• [What you are asked to do]: Within the material below, transcribe exactly the lines from the one holding "rfl rfl).2.2 0 (by decide +kernel) (Or.inr" through the one holding "have ⟨_, _, e, _⟩", keeping both ends and skipping the rest.

• [Material shown]:
□ □ □ □

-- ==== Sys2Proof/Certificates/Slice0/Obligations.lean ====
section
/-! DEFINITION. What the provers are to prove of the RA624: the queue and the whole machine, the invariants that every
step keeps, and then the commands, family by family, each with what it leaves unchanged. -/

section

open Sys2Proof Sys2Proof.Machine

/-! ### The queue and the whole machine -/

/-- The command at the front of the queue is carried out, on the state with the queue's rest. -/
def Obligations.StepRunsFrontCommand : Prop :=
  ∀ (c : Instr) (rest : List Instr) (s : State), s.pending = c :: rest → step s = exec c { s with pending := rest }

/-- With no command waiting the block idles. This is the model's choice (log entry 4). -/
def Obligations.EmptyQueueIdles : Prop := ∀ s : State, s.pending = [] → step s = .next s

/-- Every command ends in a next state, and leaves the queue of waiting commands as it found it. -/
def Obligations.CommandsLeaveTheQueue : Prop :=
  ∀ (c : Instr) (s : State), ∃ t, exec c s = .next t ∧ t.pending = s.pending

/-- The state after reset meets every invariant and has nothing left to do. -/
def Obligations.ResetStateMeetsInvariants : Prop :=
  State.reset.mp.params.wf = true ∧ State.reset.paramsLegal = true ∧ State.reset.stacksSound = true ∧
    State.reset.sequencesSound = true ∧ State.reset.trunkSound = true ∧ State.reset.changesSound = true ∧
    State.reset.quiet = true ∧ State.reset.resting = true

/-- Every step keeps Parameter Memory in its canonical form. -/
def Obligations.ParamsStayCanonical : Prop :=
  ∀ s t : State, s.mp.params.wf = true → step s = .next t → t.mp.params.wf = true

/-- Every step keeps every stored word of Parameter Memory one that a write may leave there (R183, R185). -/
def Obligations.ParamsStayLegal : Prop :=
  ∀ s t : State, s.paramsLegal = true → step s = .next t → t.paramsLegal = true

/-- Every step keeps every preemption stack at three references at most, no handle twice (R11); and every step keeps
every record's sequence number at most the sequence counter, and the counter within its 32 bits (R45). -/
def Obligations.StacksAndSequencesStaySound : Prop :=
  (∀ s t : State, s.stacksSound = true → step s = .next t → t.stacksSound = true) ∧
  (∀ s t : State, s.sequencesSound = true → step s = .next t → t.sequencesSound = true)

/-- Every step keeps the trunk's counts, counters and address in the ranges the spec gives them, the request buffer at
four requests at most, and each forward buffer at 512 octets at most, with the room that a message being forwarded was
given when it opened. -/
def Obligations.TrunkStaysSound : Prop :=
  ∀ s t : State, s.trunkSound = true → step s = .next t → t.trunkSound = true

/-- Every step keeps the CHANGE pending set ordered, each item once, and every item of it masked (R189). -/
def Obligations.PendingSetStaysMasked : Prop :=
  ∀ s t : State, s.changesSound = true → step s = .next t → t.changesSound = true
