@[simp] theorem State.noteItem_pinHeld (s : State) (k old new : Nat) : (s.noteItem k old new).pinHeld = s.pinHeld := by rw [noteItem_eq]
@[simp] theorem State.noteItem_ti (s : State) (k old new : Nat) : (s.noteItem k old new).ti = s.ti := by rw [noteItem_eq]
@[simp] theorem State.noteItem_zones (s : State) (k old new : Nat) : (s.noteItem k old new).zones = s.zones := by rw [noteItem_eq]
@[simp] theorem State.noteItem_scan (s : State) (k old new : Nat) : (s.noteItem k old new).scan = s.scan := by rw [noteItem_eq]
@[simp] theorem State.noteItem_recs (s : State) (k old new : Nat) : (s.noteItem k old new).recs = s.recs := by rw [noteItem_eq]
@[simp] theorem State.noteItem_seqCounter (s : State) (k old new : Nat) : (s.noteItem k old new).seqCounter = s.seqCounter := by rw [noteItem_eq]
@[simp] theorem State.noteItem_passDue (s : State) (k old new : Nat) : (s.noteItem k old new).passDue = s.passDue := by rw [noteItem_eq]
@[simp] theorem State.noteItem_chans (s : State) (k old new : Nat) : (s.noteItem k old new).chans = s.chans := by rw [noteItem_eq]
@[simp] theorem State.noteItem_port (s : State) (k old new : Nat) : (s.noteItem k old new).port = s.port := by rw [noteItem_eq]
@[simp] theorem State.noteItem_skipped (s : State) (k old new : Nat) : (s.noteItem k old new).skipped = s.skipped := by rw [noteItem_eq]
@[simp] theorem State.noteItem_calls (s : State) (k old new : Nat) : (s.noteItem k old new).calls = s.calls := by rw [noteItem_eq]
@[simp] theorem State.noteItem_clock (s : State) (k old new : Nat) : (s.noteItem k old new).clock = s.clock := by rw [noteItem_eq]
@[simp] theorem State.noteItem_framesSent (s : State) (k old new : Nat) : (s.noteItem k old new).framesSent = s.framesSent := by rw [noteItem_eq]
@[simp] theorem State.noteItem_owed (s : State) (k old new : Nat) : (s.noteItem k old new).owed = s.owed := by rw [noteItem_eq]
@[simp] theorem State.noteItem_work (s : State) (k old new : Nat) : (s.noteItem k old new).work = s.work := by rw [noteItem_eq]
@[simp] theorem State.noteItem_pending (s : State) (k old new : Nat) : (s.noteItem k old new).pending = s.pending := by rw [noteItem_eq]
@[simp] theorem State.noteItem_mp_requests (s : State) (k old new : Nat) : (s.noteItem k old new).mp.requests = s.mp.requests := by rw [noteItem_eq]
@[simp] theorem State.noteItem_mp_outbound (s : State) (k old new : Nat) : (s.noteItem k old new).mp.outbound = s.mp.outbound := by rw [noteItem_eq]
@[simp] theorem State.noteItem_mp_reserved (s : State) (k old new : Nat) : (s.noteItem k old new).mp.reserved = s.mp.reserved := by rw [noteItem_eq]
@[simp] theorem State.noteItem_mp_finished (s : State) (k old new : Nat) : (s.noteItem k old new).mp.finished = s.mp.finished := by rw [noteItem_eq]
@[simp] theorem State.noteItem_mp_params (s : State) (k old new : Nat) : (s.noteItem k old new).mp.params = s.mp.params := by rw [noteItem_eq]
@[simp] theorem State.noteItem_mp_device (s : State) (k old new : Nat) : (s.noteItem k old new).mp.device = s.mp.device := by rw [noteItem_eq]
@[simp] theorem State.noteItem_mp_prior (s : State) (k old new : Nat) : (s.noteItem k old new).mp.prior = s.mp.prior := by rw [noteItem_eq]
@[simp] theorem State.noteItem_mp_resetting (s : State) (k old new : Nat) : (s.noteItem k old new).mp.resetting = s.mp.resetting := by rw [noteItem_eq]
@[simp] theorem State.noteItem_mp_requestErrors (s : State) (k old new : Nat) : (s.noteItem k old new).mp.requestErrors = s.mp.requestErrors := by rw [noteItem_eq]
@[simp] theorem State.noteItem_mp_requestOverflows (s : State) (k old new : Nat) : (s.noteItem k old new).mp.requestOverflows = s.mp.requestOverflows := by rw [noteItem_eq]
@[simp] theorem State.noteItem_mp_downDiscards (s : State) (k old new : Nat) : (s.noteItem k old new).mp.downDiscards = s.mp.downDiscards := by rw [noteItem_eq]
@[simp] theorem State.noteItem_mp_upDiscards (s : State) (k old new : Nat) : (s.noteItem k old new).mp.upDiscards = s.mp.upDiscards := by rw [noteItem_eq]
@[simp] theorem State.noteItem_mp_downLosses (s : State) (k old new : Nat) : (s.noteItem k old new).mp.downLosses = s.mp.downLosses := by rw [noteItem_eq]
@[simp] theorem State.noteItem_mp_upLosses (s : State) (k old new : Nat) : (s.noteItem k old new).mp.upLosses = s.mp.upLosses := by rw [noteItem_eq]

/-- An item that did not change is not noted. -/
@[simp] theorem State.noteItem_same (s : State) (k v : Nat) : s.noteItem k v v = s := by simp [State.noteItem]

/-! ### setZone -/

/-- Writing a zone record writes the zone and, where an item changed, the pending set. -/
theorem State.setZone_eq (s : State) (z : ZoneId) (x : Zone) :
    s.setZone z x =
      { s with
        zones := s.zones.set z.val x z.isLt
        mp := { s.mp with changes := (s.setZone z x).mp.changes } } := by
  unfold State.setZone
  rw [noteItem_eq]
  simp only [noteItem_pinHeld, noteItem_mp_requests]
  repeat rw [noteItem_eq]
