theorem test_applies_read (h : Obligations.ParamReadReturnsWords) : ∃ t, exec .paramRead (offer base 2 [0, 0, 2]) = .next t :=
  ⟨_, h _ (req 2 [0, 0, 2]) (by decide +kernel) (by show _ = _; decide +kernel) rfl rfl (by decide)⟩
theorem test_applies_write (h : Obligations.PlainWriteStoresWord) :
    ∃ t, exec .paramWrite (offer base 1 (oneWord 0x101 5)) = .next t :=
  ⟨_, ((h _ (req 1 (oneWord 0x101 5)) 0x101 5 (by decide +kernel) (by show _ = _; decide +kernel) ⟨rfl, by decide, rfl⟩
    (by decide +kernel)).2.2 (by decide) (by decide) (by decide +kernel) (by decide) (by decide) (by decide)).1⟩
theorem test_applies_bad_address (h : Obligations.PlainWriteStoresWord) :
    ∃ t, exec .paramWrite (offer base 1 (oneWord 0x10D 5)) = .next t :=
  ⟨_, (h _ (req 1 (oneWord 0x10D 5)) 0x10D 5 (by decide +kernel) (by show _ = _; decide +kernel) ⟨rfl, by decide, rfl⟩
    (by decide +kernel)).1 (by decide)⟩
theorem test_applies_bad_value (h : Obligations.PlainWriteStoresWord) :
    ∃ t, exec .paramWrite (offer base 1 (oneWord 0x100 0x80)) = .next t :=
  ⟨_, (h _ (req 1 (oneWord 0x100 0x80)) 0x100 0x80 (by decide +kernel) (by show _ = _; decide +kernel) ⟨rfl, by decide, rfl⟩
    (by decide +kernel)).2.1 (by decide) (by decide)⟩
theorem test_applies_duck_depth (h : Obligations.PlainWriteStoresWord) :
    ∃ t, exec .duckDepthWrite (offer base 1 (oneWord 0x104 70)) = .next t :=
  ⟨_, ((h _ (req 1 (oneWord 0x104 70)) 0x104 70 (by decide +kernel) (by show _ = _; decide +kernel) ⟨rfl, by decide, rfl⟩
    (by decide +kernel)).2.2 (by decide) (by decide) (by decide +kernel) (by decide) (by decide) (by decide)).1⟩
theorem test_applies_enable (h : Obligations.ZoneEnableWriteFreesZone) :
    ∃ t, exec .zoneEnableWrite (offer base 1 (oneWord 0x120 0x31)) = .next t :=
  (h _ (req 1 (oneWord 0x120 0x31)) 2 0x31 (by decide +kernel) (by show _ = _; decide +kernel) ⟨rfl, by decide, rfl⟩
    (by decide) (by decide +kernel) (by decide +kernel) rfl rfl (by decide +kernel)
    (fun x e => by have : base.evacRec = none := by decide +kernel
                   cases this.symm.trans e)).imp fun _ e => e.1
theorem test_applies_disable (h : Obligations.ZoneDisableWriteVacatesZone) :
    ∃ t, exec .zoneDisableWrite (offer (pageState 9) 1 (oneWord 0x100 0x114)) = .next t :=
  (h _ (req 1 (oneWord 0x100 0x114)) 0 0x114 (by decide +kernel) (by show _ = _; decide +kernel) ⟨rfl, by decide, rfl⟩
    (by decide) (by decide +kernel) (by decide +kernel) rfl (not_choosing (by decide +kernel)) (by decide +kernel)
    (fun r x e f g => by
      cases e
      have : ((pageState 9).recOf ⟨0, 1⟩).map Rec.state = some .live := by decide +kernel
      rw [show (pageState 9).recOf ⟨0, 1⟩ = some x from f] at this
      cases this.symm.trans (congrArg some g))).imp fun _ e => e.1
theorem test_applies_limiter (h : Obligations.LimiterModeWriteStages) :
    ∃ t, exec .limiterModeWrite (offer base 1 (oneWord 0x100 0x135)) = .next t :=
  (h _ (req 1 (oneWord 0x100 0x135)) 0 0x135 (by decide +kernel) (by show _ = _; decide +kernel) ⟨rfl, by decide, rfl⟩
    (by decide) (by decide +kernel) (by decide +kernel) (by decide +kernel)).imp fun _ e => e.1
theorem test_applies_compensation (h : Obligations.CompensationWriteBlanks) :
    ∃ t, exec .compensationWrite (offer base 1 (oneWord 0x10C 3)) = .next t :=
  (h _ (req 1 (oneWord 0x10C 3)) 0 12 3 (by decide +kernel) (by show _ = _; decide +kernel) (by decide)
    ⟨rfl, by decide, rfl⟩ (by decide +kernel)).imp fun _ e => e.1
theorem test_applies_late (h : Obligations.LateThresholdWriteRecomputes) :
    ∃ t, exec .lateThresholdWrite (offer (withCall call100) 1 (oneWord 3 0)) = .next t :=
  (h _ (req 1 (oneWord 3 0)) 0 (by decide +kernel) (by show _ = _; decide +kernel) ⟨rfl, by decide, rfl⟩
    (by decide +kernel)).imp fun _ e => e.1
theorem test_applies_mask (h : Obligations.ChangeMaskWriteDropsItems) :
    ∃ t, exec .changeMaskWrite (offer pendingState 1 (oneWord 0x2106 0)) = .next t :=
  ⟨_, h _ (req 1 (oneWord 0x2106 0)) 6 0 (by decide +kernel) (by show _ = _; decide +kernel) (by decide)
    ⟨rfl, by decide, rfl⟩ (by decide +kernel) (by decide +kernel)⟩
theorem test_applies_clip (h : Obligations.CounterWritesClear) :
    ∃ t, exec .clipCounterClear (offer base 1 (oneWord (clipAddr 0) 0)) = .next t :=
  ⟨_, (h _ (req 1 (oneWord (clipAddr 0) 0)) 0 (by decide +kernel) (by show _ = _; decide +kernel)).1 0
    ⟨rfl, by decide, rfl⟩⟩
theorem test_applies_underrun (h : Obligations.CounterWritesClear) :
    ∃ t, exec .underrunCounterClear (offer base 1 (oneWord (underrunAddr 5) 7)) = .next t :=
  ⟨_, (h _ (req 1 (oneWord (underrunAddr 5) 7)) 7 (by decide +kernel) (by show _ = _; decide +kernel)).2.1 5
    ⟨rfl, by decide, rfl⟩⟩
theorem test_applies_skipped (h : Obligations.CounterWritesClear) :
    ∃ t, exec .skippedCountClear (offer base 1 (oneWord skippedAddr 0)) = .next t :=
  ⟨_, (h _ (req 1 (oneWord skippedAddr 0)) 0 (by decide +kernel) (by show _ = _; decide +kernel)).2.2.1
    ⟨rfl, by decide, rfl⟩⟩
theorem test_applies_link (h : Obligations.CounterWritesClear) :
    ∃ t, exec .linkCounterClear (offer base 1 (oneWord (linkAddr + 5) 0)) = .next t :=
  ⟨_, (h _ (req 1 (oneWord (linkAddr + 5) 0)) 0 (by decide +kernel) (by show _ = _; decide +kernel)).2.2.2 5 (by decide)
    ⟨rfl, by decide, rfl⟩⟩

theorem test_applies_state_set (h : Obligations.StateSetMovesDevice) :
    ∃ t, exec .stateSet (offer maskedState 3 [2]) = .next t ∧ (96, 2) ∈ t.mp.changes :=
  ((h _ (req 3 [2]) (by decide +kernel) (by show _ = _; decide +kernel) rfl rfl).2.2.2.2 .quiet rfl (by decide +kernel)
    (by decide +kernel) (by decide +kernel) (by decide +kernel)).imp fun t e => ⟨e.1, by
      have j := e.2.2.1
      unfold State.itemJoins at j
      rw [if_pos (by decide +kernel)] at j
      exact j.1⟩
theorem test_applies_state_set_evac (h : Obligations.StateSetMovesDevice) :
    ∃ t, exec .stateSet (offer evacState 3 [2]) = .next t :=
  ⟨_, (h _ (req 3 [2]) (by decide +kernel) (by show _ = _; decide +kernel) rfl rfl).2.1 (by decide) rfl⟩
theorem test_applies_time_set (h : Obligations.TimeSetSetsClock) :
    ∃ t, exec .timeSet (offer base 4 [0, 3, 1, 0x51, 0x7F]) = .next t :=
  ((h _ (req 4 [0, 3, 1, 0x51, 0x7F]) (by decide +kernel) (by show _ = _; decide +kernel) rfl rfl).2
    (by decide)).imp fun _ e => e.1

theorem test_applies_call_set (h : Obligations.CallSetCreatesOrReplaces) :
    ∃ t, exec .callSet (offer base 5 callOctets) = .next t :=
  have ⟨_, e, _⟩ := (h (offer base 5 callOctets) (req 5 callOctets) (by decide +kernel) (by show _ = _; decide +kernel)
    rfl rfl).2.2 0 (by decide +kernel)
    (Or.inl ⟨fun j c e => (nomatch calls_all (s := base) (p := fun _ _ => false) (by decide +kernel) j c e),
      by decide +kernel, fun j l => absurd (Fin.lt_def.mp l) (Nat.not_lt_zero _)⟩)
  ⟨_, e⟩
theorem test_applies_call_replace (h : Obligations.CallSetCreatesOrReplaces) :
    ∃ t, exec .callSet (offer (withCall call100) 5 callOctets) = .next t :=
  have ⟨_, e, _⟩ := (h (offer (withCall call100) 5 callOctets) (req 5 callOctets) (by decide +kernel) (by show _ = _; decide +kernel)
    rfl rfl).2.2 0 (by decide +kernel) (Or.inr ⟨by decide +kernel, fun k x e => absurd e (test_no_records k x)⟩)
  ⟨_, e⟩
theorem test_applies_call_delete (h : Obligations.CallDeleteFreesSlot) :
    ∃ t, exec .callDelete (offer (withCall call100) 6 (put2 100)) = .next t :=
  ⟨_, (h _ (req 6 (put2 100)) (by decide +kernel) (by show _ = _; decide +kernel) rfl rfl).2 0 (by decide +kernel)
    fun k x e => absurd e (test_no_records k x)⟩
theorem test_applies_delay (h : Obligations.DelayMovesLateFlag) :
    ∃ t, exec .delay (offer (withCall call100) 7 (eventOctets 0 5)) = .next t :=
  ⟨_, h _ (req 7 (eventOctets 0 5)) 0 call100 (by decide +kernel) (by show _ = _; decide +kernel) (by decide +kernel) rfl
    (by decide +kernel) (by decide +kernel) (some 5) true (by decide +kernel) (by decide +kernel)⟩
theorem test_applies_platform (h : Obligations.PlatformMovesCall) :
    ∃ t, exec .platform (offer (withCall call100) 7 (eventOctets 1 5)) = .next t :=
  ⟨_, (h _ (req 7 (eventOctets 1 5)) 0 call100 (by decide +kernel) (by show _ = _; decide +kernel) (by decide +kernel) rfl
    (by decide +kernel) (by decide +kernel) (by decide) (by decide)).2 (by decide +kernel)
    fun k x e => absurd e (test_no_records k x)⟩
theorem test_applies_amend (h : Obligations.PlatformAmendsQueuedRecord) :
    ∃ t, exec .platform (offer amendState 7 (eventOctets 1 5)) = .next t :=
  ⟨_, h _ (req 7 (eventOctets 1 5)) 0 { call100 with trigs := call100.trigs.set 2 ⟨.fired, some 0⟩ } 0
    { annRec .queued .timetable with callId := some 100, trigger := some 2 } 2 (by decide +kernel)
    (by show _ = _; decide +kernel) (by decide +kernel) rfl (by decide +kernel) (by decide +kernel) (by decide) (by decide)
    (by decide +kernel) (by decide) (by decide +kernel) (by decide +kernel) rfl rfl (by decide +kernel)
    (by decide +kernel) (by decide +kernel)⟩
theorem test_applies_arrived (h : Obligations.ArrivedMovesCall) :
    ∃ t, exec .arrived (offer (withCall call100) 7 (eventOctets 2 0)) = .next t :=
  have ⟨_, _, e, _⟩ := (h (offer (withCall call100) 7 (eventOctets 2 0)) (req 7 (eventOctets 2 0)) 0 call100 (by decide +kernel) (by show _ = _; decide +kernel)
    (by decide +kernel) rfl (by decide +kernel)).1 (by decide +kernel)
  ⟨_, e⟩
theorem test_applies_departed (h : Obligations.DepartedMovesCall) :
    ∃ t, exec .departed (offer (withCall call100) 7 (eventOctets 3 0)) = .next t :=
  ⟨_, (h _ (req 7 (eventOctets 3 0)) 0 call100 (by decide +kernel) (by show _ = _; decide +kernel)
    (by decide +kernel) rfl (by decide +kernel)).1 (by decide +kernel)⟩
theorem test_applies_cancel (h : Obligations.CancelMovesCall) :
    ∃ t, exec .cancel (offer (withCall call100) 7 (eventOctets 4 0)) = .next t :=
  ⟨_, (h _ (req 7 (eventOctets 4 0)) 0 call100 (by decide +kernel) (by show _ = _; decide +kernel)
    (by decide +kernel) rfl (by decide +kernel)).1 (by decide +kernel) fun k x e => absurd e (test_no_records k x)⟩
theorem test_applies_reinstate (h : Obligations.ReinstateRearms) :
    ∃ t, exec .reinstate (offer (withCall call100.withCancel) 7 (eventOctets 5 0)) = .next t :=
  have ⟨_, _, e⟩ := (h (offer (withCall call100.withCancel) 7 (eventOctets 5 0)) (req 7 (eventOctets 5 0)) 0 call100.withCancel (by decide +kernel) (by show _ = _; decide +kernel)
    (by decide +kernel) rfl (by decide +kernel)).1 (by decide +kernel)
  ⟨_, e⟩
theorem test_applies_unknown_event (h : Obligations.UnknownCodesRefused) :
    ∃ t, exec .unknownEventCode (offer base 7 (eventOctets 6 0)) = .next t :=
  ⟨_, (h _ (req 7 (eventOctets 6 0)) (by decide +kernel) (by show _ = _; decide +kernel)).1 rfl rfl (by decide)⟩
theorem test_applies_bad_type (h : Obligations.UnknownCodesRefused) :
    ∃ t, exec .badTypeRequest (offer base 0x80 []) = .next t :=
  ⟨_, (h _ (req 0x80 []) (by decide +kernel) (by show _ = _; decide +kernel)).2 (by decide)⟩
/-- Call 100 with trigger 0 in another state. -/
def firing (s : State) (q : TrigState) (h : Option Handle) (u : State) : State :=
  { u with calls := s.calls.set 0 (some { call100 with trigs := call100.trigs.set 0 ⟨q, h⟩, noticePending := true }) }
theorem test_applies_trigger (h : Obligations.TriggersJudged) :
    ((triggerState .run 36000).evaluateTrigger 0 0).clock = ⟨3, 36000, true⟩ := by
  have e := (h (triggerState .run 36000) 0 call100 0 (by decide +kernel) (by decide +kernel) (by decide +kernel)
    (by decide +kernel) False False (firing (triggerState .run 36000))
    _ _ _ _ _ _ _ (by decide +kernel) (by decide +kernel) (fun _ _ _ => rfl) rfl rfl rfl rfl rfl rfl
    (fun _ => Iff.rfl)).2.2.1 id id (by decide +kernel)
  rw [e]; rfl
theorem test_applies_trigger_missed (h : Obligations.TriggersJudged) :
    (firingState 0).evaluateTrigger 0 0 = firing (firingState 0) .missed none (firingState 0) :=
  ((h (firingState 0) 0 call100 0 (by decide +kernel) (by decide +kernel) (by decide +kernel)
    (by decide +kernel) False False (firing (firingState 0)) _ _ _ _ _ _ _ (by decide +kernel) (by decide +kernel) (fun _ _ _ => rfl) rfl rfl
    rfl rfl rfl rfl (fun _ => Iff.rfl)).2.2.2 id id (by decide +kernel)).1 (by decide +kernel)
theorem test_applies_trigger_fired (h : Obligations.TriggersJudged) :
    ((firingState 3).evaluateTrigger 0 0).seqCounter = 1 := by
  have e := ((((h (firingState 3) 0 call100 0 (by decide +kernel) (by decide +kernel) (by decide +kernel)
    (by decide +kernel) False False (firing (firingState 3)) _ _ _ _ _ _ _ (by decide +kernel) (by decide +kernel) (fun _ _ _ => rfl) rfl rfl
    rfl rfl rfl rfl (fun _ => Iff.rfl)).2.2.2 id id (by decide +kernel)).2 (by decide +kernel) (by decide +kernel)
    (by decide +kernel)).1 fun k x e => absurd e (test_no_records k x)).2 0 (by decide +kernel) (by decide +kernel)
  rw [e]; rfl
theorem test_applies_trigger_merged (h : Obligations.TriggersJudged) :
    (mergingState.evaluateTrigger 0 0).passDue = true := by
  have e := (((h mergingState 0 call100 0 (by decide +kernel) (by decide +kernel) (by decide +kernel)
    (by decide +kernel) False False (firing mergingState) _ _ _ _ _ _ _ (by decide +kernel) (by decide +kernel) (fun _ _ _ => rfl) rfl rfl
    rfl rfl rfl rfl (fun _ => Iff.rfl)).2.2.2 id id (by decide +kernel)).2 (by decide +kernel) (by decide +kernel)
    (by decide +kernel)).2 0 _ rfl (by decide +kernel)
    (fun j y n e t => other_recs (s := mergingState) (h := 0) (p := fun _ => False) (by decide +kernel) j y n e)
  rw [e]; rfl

□ □ □ □

• [Problem solution]:
    rfl rfl).2.2 0 (by decide +kernel) (Or.inr ⟨by decide +kernel, fun k x e => absurd e (test_no_records k x)⟩)
  ⟨_, e⟩
theorem test_applies_call_delete (h : Obligations.CallDeleteFreesSlot) :
    ∃ t, exec .callDelete (offer (withCall call100) 6 (put2 100)) = .next t :=
  ⟨_, (h _ (req 6 (put2 100)) (by decide +kernel) (by show _ = _; decide +kernel) rfl rfl).2 0 (by decide +kernel)
    fun k x e => absurd e (test_no_records k x)⟩
theorem test_applies_delay (h : Obligations.DelayMovesLateFlag) :
    ∃ t, exec .delay (offer (withCall call100) 7 (eventOctets 0 5)) = .next t :=
  ⟨_, h _ (req 7 (eventOctets 0 5)) 0 call100 (by decide +kernel) (by show _ = _; decide +kernel) (by decide +kernel) rfl
    (by decide +kernel) (by decide +kernel) (some 5) true (by decide +kernel) (by decide +kernel)⟩
theorem test_applies_platform (h : Obligations.PlatformMovesCall) :
    ∃ t, exec .platform (offer (withCall call100) 7 (eventOctets 1 5)) = .next t :=
  ⟨_, (h _ (req 7 (eventOctets 1 5)) 0 call100 (by decide +kernel) (by show _ = _; decide +kernel) (by decide +kernel) rfl
    (by decide +kernel) (by decide +kernel) (by decide) (by decide)).2 (by decide +kernel)
    fun k x e => absurd e (test_no_records k x)⟩
theorem test_applies_amend (h : Obligations.PlatformAmendsQueuedRecord) :
    ∃ t, exec .platform (offer amendState 7 (eventOctets 1 5)) = .next t :=
  ⟨_, h _ (req 7 (eventOctets 1 5)) 0 { call100 with trigs := call100.trigs.set 2 ⟨.fired, some 0⟩ } 0
    { annRec .queued .timetable with callId := some 100, trigger := some 2 } 2 (by decide +kernel)
    (by show _ = _; decide +kernel) (by decide +kernel) rfl (by decide +kernel) (by decide +kernel) (by decide) (by decide)
    (by decide +kernel) (by decide) (by decide +kernel) (by decide +kernel) rfl rfl (by decide +kernel)
    (by decide +kernel) (by decide +kernel)⟩
theorem test_applies_arrived (h : Obligations.ArrivedMovesCall) :
    ∃ t, exec .arrived (offer (withCall call100) 7 (eventOctets 2 0)) = .next t :=
  have ⟨_, _, e, _⟩ := (h (offer (withCall call100) 7 (eventOctets 2 0)) (req 7 (eventOctets 2 0)) 0 call100 (by decide +kernel) (by show _ = _; decide +kernel)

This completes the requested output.